Pemilu 2019 tinggal beberapa hari lagi, kurang dari 100 hari. Akan tetapi, partisipasi masyarakat masih terfokus pada isu pasangan calon presiden dan wakil presiden. Secara umum, perdebatan media, khususnya nitizen masih seputar Joko Widodo dan Prabowo Subianto. Warganet kehilangan fokus pada peserta pemilu lain yaitu partai politik dan calon anggota Dewan Perwakilan Daerah.
Hipotesis sementara menyatakan bahwa pemilu serentak dengan istilah pemilu gerombolan atau pemilu lima kotak telah tertutup oleh pilpres. Sehingga, pemilu serentak telah hilang dan digantikan oleh isu pilpres 2019.
Pembacaan ini menandakan pemerintah dan DPR tidak mampu memaksimalkan sosialisasi Undang-Undang Nomor 7 Tahun 2017 Tentang Pemilihan Umum. Beban pendidikan politik dan pemilih pun jatuh ke tangan penyelenggara pemilu. Parahnya, baik Komisi Pemilihan Umum maupun Badan Pengawas Pemilu tidak mampu menerima umpan bola pendidikan pemilih.
Bila kita memperhatikan ketentuan pemilu partisipatif. Subtansinya bukan hanya partisipasi pemilu dalam bentuk pemberian suara. Kalaupun itu menjadi tolak ukur. Data pemilu yang diolah Harun Husein memperlihatkan bahwa pemilih dengan surat suara rusak cukup tinggi. Angka golongan putih atau golput pun dari pemilu ke pemilu selalu bermbah.
Data empat pemilu tersebut dapat di baca melalui gambar di bawah ini:
Dengan demikian, teori partisipasi politik yang diungkapkan oleh pemikir pemilu memang sulit dilaksanakan.

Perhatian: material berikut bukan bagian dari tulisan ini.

/-- Where an atomic on an element of context `x` goes once its page is translated, here or at the peer it is forwarded to: a
contribution of R265 inside a reduction window, or a close of one by a release of SYSTEM scope on its counter, goes to the
switch; others to the element's home (11 R265, R272; 20 R437, R438). An answer of a peer that its check failed comes with the
result, not here; so does that of a table entry that cannot be read (21 R444). -/
def sendTo (s : State) (x tag die va : Nat) (op : BitVec 4) (sysRel : Bool) : Sent :=
  let merged : Option AtomPlace := match windowAt s x va with
    | none => none
    | some (w, d) =>
      let onCtr := decide (d.ctr ≤ va) && decide (va < d.ctr + 4)
      if d.kind && (if onCtr then sysRel else merges op) then some (.switch w) else none
  let got (g : Got) : Sent := match g with
    | .stall q => .stall q
    | .fault cause lo len q => if cause = trDATA then .to (merged.getD .peer) q else .fault cause lo len q
    | .bytes _ q => .to (merged.getD .peer) q
  match reach s x tag va .atomic with
  | .here _ pa e => .to (merged.getD (.home pa (leafState e == some .replicated))) s
  | .remote => got (peerGot s va (.bytes []))
  | .lost => .to (merged.getD .lost) s
  | .spoilt pa => .to .lost (s.clearMarks pa 8)
  | r => got (blocked s (some die) r)

/-- TINFO of MALFORMED_PATH raised by an atomic (11 R273). -/
def atomPathTrap (reason : Nat) (p : Path) (lane : Nat) : Trap :=
  mkTrap trPATH reason (p.toNat % 2 ^ 32) (p.toNat / 2 ^ 32) lane

/-- TINFO of the other causes of an atomic (11 R273). -/
def atomTrap (cause : BitVec 8) (fp : Path) (kind lane : Nat) : Trap :=
  mkTrap cause (fp.toNat % 2 ^ 32) (fp.toNat / 2 ^ 32) kind lane

/-- The check of an atomic's path: its tree, or the reason (11 R272, R274). -/
def atomTree (s : State) (x : Nat) (p : Path) : Except Nat Tree :=
  match checkPath s x p with
  | .error r => .error r
  | .ok t => if t.fmt ≠ 0 then .error 13 else .ok t

/-! ### Order (11 R268) -/

/-- Whether a release may issue: earlier copies out are at rest, scatters have ended, atomics are applied. -/
def Core.released (c : Core) : Bool :=
  (c.channels.all fun p => !(p.2.dir && p.2.active) || (c.predFault p.2).isSome) &&
  (c.tickets.all fun p => !p.2.scat || p.2.todo.isEmpty) && c.atoms.all Atom.applied

/-- Whether an atomic of an order must wait at issue: a release waits for what it carries, late copies of it included (16 R365). -/
def orderWait (s : State) (c : Core) (order : Nat) : Bool :=
  c.acquiring || (decide (2 ≤ order) && !(c.released && s.late.isEmpty))

/-- The core with atomics of one instruction of an order sent: an acquire orders its earlier works before its later ones (16
R360). -/
def Core.work (c : Core) (order : Nat) (as : List Atom) : Core :=
  { c with atoms := c.atoms ++ as, aseq := c.aseq + as.length, serial := c.serial + 1,
           ordered := if order % 2 = 1 then c.serial else c.ordered }

/-! ### Scalar atomics (11 R272) -/

/-- The result of a scalar atomic that waits for it. -/
def atomicResult (d : BitVec 5) (seq id : Nat) (s : State) : Res :=
  let c := s.core id
  match c.atoms.find? fun a => a.seq == seq with
  | none => .done s .next
  | some a =>
    if !a.returned then .wait s (.atomic seq)
    else
      let c1 := { c with atoms := c.atoms.filter fun a => a.seq != seq }
      if a.bad then .trap (s.setCore id c1) (atomTrap trDATA a.path 0x200 0)
      else .done (s.setCore id (if d = 0 then c1 else c1.landG s.now d a.old)) .next

/-- A scalar atomic: op, order `o` and scope `sc` (11 R272). -/
def atomicOp (op : BitVec 4) (d : BitVec 5) (a : BitVec 3) (b : BitVec 5) (sc : BitVec 3) (o : BitVec 2) (id : Nat)
    (s : State) : Res :=
  let c := s.core id
  match c.wait with
  | .atomic seq => atomicResult d seq id s
  | _ =>
    if orderWait s c o.toNat then .wait s .stall
    else
      let p := c.readA a
      let x := c.ctx.getD 0
      needRecord id (pHandle p) s fun _ =>
      match atomTree s x p with
      | .error r => .trap s (atomPathTrap r p 0)
      | .ok t =>
        if !inside t (pIndex p) then
          let c1 := if o.toNat % 2 = 1 then c.acquired else c
          .done (s.setCore id (if d = 0 then c1 else c1.landG s.now d 0)) .next
        else
          let off := 4 * pIndex p
          let sys := decide (2 ≤ o.toNat) && sc == 4
          match sendTo s x c.tag (dieOf id) (t.base + off) op sys with
          | .stall q => .wait q .stall
          | .fault cause lo len q =>
            let fp := pagePath t (pHandle p) 0 off false lo len
            .trap (q.pageFault id cause fp 0x200) (atomTrap cause fp 0x200 0)
          | .to place q =>
            let c := q.core id
            let posted := d == 0 && o.toNat % 2 == 0
            let n := c.aseq + 1
            let m : Atom :=
              { seq := n, op := op, va := t.base + off, place := place, operand := c.readG b, compare := c.readG d,
                lane := none, posted := posted, path := dataPath t (pHandle p) (pDepth p) off false, applied := false,
                returned := false, old := 0, flags := 0, bad := false, sysRel := sys, sentAt := s.now,
                func := (s.ctx x).func, stamp := c.serial + 1, after := c.ordered }
            let s1 := q.setCore id (c.work o.toNat [m])
            if posted then .done s1 .next else .wait s1 (.atomic n)

/-- AADD (11 R271). -/
def execAadd (d : BitVec 5) (a : BitVec 3) (b : BitVec 5) (sc : BitVec 3) (o : BitVec 2) (s : State) :
    Host.Outcome State Fault Refusal :=
  issue (.aadd d a b sc o) (atomicOp 0 d a b sc o) s

/-- AAND (11 R271). -/
def execAand (d : BitVec 5) (a : BitVec 3) (b : BitVec 5) (sc : BitVec 3) (o : BitVec 2) (s : State) :
    Host.Outcome State Fault Refusal :=
  issue (.aand d a b sc o) (atomicOp 1 d a b sc o) s

/-- AOR (11 R271). -/
def execAor (d : BitVec 5) (a : BitVec 3) (b : BitVec 5) (sc : BitVec 3) (o : BitVec 2) (s : State) :
    Host.Outcome State Fault Refusal :=
  issue (.aor d a b sc o) (atomicOp 2 d a b sc o) s

/-- AXOR (11 R271). -/
def execAxor (d : BitVec 5) (a : BitVec 3) (b : BitVec 5) (sc : BitVec 3) (o : BitVec 2) (s : State) :
    Host.Outcome State Fault Refusal :=
  issue (.axor d a b sc o) (atomicOp 3 d a b sc o) s

/-- AMIN (11 R271). -/
def execAmin (d : BitVec 5) (a : BitVec 3) (b : BitVec 5) (sc : BitVec 3) (o : BitVec 2) (s : State) :
    Host.Outcome State Fault Refusal :=
  issue (.amin d a b sc o) (atomicOp 4 d a b sc o) s

/-- AMAX (11 R271). -/
def execAmax (d : BitVec 5) (a : BitVec 3) (b : BitVec 5) (sc : BitVec 3) (o : BitVec 2) (s : State) :
    Host.Outcome State Fault Refusal :=
  issue (.amax d a b sc o) (atomicOp 5 d a b sc o) s

/-- AMINU (11 R271). -/
def execAminu (d : BitVec 5) (a : BitVec 3) (b : BitVec 5) (sc : BitVec 3) (o : BitVec 2) (s : State) :
    Host.Outcome State Fault Refusal :=
  issue (.aminu d a b sc o) (atomicOp 6 d a b sc o) s

/-- AMAXU (11 R271). -/
def execAmaxu (d : BitVec 5) (a : BitVec 3) (b : BitVec 5) (sc : BitVec 3) (o : BitVec 2) (s : State) :
    Host.Outcome State Fault Refusal :=
  issue (.amaxu d a b sc o) (atomicOp 7 d a b sc o) s

/-- AXCHG (11 R271). -/
def execAxchg (d : BitVec 5) (a : BitVec 3) (b : BitVec 5) (sc : BitVec 3) (o : BitVec 2) (s : State) :
    Host.Outcome State Fault Refusal :=
  issue (.axchg d a b sc o) (atomicOp 8 d a b sc o) s

/-- ACAS (11 R271). -/
def execAcas (d : BitVec 5) (a : BitVec 3) (b : BitVec 5) (sc : BitVec 3) (o : BitVec 2) (s : State) :
    Host.Outcome State Fault Refusal :=
  issue (.acas d a b sc o) (atomicOp 9 d a b sc o) s

/-- AFADD (11 R271). -/
def execAfadd (d : BitVec 5) (a : BitVec 3) (b : BitVec 5) (sc : BitVec 3) (o : BitVec 2) (s : State) :
    Host.Outcome State Fault Refusal :=
  issue (.afadd d a b sc o) (atomicOp 10 d a b sc o) s

/-! ### Vector atomics (11 R274 to R276) -/

/-- The lanes of a vector atomic as far as they translate: the place of every lane inside, or what stopped at a lane. -/
inductive Lanes where
  | ok (ps : List (Nat × Nat × AtomPlace)) (s : State)
  | stall (s : State)
  | fault (lane : Nat) (ps : List (Nat × Nat × AtomPlace)) (t : Trap) (s : State)
  deriving DecidableEq, Repr

/-- Translates the lanes of a list in order (11 R274). -/
def translateLanes (id : Nat) (t : Tree) (p : Path) (op : BitVec 4) (sys : Bool) (idx : Vec) :
    List Nat → State → Lanes
  | [], s => .ok [] s
  | i :: is, s =>
    let c := s.core id
    let u := (elem 32 idx i).toNat
    let m := pIndex p + u
    if blockCount t (pDepth p) ≤ u then .fault i [] (atomPathTrap 12 p i) s
    else
      let rest (here : List (Nat × Nat × AtomPlace)) (s1 : State) : Lanes :=
        match translateLanes id t p op sys idx is s1 with
        | .ok ps q => .ok (here ++ ps) q
        | .fault k ps tr q => .fault k (here ++ ps) tr q
        | .stall q => .stall q
      if !inside t m then rest [] s
      else match sendTo s (c.ctx.getD 0) c.tag (dieOf id) (t.base + 4 * m) op sys with
        | .to place q => rest [(i, m, place)] q
        | .stall q => .stall q
        | .fault cause lo len q =>
          let fp := pagePath t (pHandle p) 0 (4 * m) false lo len
          .fault i [] (atomTrap cause fp 0x300 i) (q.pageFault id cause fp 0x300)

/-- The atoms of translated lanes of core `c`, numbered from `n`. -/
def laneAtoms (c : Core) (f now : Nat) (t : Tree) (p : Path) (op : BitVec 4) (sys : Bool) (vals : Vec) :
    Nat → List (Nat × Nat × AtomPlace) → List Atom
  | _, [] => []
  | n, (i, m, place) :: ps =>
    { seq := n, op := op, va := t.base + 4 * m, place := place, operand := elem 32 vals i, compare := 0, lane := some i,
      posted := false, path := dataPath t (pHandle p) (pDepth p) (4 * m) false, applied := false, returned := false,
      old := 0, flags := 0, bad := false, sysRel := sys, sentAt := now, func := f, stamp := c.serial + 1,
      after := c.ordered } :: laneAtoms c f now t p op sys vals (n + 1) ps

/-- Sends translated lanes and enters the vector queue for lanes `k0` to `k - 1` (11 R274, R275). -/
def State.sendLanes (s : State) (id : Nat) (i : Instr) (as : List Atom) (k0 k : Nat) : State :=
  let c := s.core id
  let s1 := s.setCore id (c.work (orderOf i) as)
  s1.enqueue id { c.entry i with lane0 := k0, laneN := k, seqs := as.filterMap fun a => a.lane.map fun l => (l, a.seq) }

/-- A vector atomic (11 R274 to R276). A fault at a lane above the first records it in ALANE. -/
def vatomicOp (i : Instr) (op : BitVec 4) (d : BitVec 5) (a : BitVec 3) (b : BitVec 5) (sc : BitVec 3) (o : BitVec 2)
    (id : Nat) (s : State) : Res :=
  let c := s.core id
  orTrap s (vregTrap c [d, b]) fun _ =>
    if c.vectorStall || c.pendingV d || c.pendingV b || orderWait s c o.toNat then .wait s .stall
    else
      let p := c.readA a
      needRecord id (pHandle p) s fun _ =>
      match atomTree s (c.ctx.getD 0) p with
      | .error r => .trap s (atomPathTrap r p 0)
      | .ok t =>
        let sys := decide (2 ≤ o.toNat) && sc == 4
        let k0 := if c.alaneOn && c.alaneAt == c.issueAddr then c.alane else 0
        let atoms := laneAtoms c (s.ctx (c.ctx.getD 0)).func s.now t p op sys (c.readV b) (c.aseq + 1)
        match translateLanes id t p op sys (c.readV d) ((List.range 8).filter fun l => decide (k0 ≤ l)) s with
        | .ok ps q => .done (q.sendLanes id i (atoms ps) k0 8) .next
        | .stall q => .wait q .stall
        | .fault k ps tr q =>
          let s1 := if k0 < k then q.sendLanes id i (atoms ps) k0 k else q
          .trap (s1.modCore id fun c => { c with alane := k, alaneAt := c.issueAddr, alaneArm := true }) tr

/-- VAADD (11 R274). -/
def execVaadd (d : BitVec 5) (a : BitVec 3) (b : BitVec 5) (sc : BitVec 3) (o : BitVec 2) (s : State) :
    Host.Outcome State Fault Refusal :=
  let i := Instr.vaadd d a b sc o
  issue i (vatomicOp i 0 d a b sc o) s

/-- VAAND (11 R274). -/
def execVaand (d : BitVec 5) (a : BitVec 3) (b : BitVec 5) (sc : BitVec 3) (o : BitVec 2) (s : State) :
    Host.Outcome State Fault Refusal :=
  let i := Instr.vaand d a b sc o
  issue i (vatomicOp i 1 d a b sc o) s

/-- VAOR (11 R274). -/
def execVaor (d : BitVec 5) (a : BitVec 3) (b : BitVec 5) (sc : BitVec 3) (o : BitVec 2) (s : State) :
    Host.Outcome State Fault Refusal :=
  let i := Instr.vaor d a b sc o
  issue i (vatomicOp i 2 d a b sc o) s

/-- VAXOR (11 R274). -/
def execVaxor (d : BitVec 5) (a : BitVec 3) (b : BitVec 5) (sc : BitVec 3) (o : BitVec 2) (s : State) :
    Host.Outcome State Fault Refusal :=
  let i := Instr.vaxor d a b sc o
  issue i (vatomicOp i 3 d a b sc o) s

/-- VAMIN (11 R274). -/
def execVamin (d : BitVec 5) (a : BitVec 3) (b : BitVec 5) (sc : BitVec 3) (o : BitVec 2) (s : State) :
    Host.Outcome State Fault Refusal :=
  let i := Instr.vamin d a b sc o
  issue i (vatomicOp i 4 d a b sc o) s

/-- VAMAX (11 R274). -/
def execVamax (d : BitVec 5) (a : BitVec 3) (b : BitVec 5) (sc : BitVec 3) (o : BitVec 2) (s : State) :
    Host.Outcome State Fault Refusal :=
  let i := Instr.vamax d a b sc o
  issue i (vatomicOp i 5 d a b sc o) s

/-- VAMINU (11 R274). -/
def execVaminu (d : BitVec 5) (a : BitVec 3) (b : BitVec 5) (sc : BitVec 3) (o : BitVec 2) (s : State) :
    Host.Outcome State Fault Refusal :=
  let i := Instr.vaminu d a b sc o
  issue i (vatomicOp i 6 d a b sc o) s

/-- VAMAXU (11 R274). -/
def execVamaxu (d : BitVec 5) (a : BitVec 3) (b : BitVec 5) (sc : BitVec 3) (o : BitVec 2) (s : State) :
    Host.Outcome State Fault Refusal :=
  let i := Instr.vamaxu d a b sc o
  issue i (vatomicOp i 7 d a b sc o) s

/-- VAFADD (11 R274). -/
def execVafadd (d : BitVec 5) (a : BitVec 3) (b : BitVec 5) (sc : BitVec 3) (o : BitVec 2) (s : State) :
    Host.Outcome State Fault Refusal :=
  let i := Instr.vafadd d a b sc o
  issue i (vatomicOp i 10 d a b sc o) s

/-! ### At the home (11 R267, R270 to R272, R278) -/

/-- Changes the atom with a number. -/
def Core.modAtom (c : Core) (n : Nat) (f : Atom → Atom) : Core :=
  { c with atoms := c.atoms.map fun a => if a.seq = n then f a else a }

/-- Whether an atom is next at its element among its core's: none of the core's earlier atomics to that element waits
(11 R267). -/
def Core.firstAt (c : Core) (a : Atom) : Bool :=
  c.atoms.all fun b => b.applied || b.va != a.va || decide (a.seq ≤ b.seq)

Misalnya bahwa pemilu demokratis itu bisa dikonfirmasi dengan keaktifan pemilih. Apakah aktif sebagai aktor politik, penyelenggara, tim sukses/pemenangan atau pemantau pemilu. Konfirmasi itu bisa kita cek dengan membaca karya Samuel P. Huntington, Ramlan Surbakti atau pemikir lain dengan munculnya regulasi pemilu yang di cek melalui aktifitas penyelenggara dan peserta pemilu dan di evaluasi setelah pemilu.
Misalnya, berapa kali penyelenggara dan peserta pemilu ditambah kegiatan Kemendagri dan Komisi II DPR yang menjalankan amanah sosialisasi UU Pemilu? Jawabannya berhubungan erat dengan munculnya isu dominasi pilpres dan hilangnya informasi parpol dan anggota DPD. Belum lagi kiacuan di media sosial adalah pembanding terpenting untuk menjelaskan pendidikan pemilu masih kurang dan tidak efektif.
Pembuktian awal bisa kita lihat dari hasil data penelitian SPD dengan Kemendagri berikut ini:
Akibat dari tidak membuminya pemilu antara lain menurunnya tingkat kepercayaan publik kepada lembaga penyelenggara pemilu. Salah satunya adalah hasil temuan penelitian Sindikasi Pemilu dan Demokrasi dengan Founding Fathers House. Menurut temuan dua lembaga tersebut, mahasiswa di enam provinsi kurang percaya pada KPU, Bawaslu dan DKP. Persentase kepercayaan itu bisa dilihat dari gambar berikut:
Sepanjang penyelenggaraan pemilu, peran aktif penyelenggara dan peserta pemilu kurang menyentuh subtansi pemilu. Bagaimana pemilu menjadi pesta demokrasi prosedural bagi seluruh warga negara. Dengan demikian, bila pemilih menggunakan hak pilih atau partisipasi pemilih mencapai target. Itu semua hanya sebatas pemilu untuk peserta, penyelengara dan jumlah pemilih.
Oleh sebab itu, pemilu yang kurang dari 100 hari ini harus dibenahi secara bersama. Salah satunya adalah penguatan partisipasi relawan demokrasi dan kader pengawas partisipatif. Dari sisi partai politik peserta pemilu, kader-kadernya wajib menjadi pengeras suara yang memasuki kampung-kampung dan aktifitas pemuda demi melakukan pendidikan politik.